*** Opening of Data for this exercise ***

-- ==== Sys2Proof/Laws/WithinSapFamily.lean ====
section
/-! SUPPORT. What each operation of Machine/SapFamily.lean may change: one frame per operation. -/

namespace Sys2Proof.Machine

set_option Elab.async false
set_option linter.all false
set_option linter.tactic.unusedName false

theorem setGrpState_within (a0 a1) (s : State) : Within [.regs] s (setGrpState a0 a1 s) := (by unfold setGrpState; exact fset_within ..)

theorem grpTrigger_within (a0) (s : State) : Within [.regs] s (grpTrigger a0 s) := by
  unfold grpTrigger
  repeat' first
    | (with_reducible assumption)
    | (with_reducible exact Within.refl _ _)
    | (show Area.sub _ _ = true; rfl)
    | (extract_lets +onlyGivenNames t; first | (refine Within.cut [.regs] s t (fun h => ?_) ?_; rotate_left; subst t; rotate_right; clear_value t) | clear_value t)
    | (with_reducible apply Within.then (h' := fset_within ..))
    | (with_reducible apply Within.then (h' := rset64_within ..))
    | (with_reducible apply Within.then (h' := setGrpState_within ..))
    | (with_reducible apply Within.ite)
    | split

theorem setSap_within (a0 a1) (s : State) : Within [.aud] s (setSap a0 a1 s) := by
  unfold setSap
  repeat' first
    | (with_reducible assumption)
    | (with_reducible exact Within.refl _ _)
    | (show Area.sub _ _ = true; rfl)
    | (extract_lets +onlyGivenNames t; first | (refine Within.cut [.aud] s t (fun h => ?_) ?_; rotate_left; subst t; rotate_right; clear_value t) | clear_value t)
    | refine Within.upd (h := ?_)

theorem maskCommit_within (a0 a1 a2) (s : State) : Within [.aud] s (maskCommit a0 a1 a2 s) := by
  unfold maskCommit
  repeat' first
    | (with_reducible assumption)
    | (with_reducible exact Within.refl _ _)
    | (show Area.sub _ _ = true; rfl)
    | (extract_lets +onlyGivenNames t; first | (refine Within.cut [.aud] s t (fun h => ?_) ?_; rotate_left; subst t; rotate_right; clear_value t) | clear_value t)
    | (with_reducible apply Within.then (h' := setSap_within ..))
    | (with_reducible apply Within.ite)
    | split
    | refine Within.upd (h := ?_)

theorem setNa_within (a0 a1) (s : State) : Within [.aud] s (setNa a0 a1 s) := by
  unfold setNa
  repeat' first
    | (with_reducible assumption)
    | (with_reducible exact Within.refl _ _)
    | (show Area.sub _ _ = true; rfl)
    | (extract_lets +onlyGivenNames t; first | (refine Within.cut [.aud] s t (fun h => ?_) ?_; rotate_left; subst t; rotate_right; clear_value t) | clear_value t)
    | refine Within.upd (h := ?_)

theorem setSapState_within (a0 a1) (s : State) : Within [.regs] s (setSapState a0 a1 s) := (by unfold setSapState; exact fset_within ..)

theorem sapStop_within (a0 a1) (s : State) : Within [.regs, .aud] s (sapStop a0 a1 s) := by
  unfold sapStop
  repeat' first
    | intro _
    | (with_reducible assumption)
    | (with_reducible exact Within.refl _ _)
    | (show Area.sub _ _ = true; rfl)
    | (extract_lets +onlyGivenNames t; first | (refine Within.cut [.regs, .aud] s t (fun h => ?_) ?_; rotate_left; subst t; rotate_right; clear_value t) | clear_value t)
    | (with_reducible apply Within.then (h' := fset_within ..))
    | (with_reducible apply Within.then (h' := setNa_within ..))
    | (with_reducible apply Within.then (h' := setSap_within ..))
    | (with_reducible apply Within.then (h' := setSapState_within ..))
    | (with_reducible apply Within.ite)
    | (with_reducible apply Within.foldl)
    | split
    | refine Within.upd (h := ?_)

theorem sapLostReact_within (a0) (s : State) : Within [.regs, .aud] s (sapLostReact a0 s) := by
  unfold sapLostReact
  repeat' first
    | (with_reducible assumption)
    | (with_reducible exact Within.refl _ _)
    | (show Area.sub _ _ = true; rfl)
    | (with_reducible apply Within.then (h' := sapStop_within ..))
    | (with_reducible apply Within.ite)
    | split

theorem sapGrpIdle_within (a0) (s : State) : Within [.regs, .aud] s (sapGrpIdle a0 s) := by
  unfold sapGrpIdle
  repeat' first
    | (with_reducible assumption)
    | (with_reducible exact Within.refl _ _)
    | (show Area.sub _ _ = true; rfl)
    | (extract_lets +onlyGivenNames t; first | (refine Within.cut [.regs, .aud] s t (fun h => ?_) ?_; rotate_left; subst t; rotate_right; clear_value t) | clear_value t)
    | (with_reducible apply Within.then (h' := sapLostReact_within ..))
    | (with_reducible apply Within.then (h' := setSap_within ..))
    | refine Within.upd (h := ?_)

*** Close of Data for this exercise ***
*** Opening of Data for this exercise ***

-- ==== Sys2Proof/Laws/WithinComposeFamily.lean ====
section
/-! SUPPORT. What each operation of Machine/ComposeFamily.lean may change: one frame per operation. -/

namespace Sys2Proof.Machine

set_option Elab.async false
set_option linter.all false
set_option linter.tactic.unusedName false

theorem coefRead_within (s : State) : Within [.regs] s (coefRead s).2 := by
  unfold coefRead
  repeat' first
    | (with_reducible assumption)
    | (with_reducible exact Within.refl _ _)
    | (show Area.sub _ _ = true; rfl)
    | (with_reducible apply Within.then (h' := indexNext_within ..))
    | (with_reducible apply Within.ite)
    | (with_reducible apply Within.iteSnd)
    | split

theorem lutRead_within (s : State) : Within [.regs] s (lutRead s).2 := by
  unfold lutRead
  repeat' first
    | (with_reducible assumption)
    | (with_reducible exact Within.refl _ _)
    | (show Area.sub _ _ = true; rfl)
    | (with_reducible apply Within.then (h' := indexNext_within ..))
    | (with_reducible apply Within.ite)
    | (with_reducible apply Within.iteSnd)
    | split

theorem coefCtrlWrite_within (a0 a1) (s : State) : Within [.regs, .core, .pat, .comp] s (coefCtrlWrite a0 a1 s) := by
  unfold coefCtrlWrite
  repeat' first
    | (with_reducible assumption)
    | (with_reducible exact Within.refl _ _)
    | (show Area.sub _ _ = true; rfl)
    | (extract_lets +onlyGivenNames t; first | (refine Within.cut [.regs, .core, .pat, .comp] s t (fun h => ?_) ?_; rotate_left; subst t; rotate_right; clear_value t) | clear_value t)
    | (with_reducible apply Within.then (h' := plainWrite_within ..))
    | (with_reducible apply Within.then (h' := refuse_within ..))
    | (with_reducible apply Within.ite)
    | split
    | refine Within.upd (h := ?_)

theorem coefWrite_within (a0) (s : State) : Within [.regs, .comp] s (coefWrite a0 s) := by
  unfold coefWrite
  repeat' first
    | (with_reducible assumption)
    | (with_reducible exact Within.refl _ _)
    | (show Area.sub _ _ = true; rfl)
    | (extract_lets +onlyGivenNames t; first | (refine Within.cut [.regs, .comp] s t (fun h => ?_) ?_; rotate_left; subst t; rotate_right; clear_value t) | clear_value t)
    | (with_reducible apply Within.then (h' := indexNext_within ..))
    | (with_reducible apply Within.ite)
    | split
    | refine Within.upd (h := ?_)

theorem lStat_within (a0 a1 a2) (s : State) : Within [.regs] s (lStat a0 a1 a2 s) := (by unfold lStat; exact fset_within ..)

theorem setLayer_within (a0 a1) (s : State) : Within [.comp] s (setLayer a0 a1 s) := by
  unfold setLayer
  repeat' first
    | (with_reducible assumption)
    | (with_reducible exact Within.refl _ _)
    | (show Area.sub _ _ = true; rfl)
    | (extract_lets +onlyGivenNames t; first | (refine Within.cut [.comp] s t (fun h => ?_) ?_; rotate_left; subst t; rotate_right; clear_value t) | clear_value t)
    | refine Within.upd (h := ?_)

*** Close of Data for this exercise ***

* [Instructions for the task]
Wherever a line in the records contains the word "grpTrigger", copy that line.

* [Task answer]
theorem grpTrigger_within (a0) (s : State) : Within [.regs] s (grpTrigger a0 s) := by
  unfold grpTrigger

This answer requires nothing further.